What the task requires:
Please retype exactly, and with nothing added, the lines of the material from the one with "if r.state = .active" through the final one.

Data to examine:

-- ==== Sys2Proof/Machine/Flags.lean ====
section
/-! DEFINITION. The flags of the part: attention flags (R172), change marks (R84), and the secure cause set computed
from the SCL's input record (R128 to R130). -/

namespace Sys2Proof.Machine

/-- An attention flag set by its owner's event (R172). A flag already set stays set. -/
def setFlag (f : AttentionFlag) (s : State) : State :=
  { s with slp := { s.slp with flags := s.slp.flags.set f.index true } }

/-- Whether an attention flag is set. -/
def flagSet (s : State) (f : AttentionFlag) : Bool := s.slp.flags.get f.index

/-- The fault flag of a reader (R26). -/
def readerFlag : End → AttentionFlag
  | .a => .readerAFault
  | .b => .readerBFault

/-- The change mark of a door's group set (R84). -/
def setMark (d : Door) (s : State) : State :=
  { s with dlc := { s.dlc with marks := s.dlc.marks.set (doorGroup d) true } }

/-- Whether a flag that is enabled went from clear to set between two states (R173). -/
def enabledFlagRaised (s0 s : State) : Bool :=
  (List.finRange 10).any fun i => s.slp.enables.get i && !s0.slp.flags.get i && s.slp.flags.get i

/-! ## Secure causes -/

/-- States in which a door does not hold the DOORS cause (R128). -/
def doorSecure : DoorState → Bool
  | .closedLocked => true
  | .isolated => true
  | .absent => true
  | _ => false

/-- The GAP cause at one door: watched, no bypass, and the channel not "ACTIVE and clear" (R130). -/
def gapCauseAt (i : SclInput) (d : Door) : Bool :=
  i.gapWatch.get d && !i.bypasses.get d && i.gaps.get d != .clear

/-- The cause set that an input record gives (R128 to R130). -/
def causesOf (i : SclInput) : CauseSet where
  doors := allDoors.any fun d => !doorSecure (i.doorStates.get d)
  release := i.releaseHeld
  gap := allDoors.any fun d => gapCauseAt i d
  mode := i.mode == .fire
  survey := i.survey == .running
  creep := i.berthState == .creep

/-- Whether a cause set is empty (R132). -/
def causesEmpty (c : CauseSet) : Bool :=
  !(c.doors || c.release || c.gap || c.mode || c.survey || c.creep)

/-- The gap view of a channel record (R103, R127). -/
def gapViewOf (r : ChannelRecord) : GapView :=
  if r.state = .active then (if r.occupied then .occupied else .clear) else .notActive

/-- Whether some release record is ACTIVE: the emergency active view (R123). -/
def anyActive (l : List ReleaseRecord) : Bool := l.any fun r => r.state == .active

/-- Whether a PER or FIRE record is ACTIVE (R111, R123). -/
def perFireActive (l : List ReleaseRecord) : Bool :=
  l.any fun r => r.state == .active && (r.source == .per || r.source == .fire)

/-- The input record that the blocks hand the SCL (R127). -/
def sclInputOf (s : State) : SclInput where
  doorStates := Tab.ofFn fun d => (doorAt s d).state
  bypasses := Tab.ofFn fun d => (doorAt s d).gapBypass
  gaps := Tab.ofFn fun d => gapViewOf (channelAt s (gapChannel d))
  gapWatch := s.berth.gapWatch
  berthState := s.berth.state
  releaseHeld := !s.rlm.list.isEmpty || s.rlm.overflow
  mode := s.mac.mode
  survey := s.dlc.survey

end Sys2Proof.Machine
end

Completed exercise:
  if r.state = .active then (if r.occupied then .occupied else .clear) else .notActive

/-- Whether some release record is ACTIVE: the emergency active view (R123). -/
def anyActive (l : List ReleaseRecord) : Bool := l.any fun r => r.state == .active

/-- Whether a PER or FIRE record is ACTIVE (R111, R123). -/
def perFireActive (l : List ReleaseRecord) : Bool :=
  l.any fun r => r.state == .active && (r.source == .per || r.source == .fire)

/-- The input record that the blocks hand the SCL (R127). -/
def sclInputOf (s : State) : SclInput where
  doorStates := Tab.ofFn fun d => (doorAt s d).state
  bypasses := Tab.ofFn fun d => (doorAt s d).gapBypass
  gaps := Tab.ofFn fun d => gapViewOf (channelAt s (gapChannel d))
  gapWatch := s.berth.gapWatch
  berthState := s.berth.state
  releaseHeld := !s.rlm.list.isEmpty || s.rlm.overflow
  mode := s.mac.mode
  survey := s.dlc.survey

end Sys2Proof.Machine
end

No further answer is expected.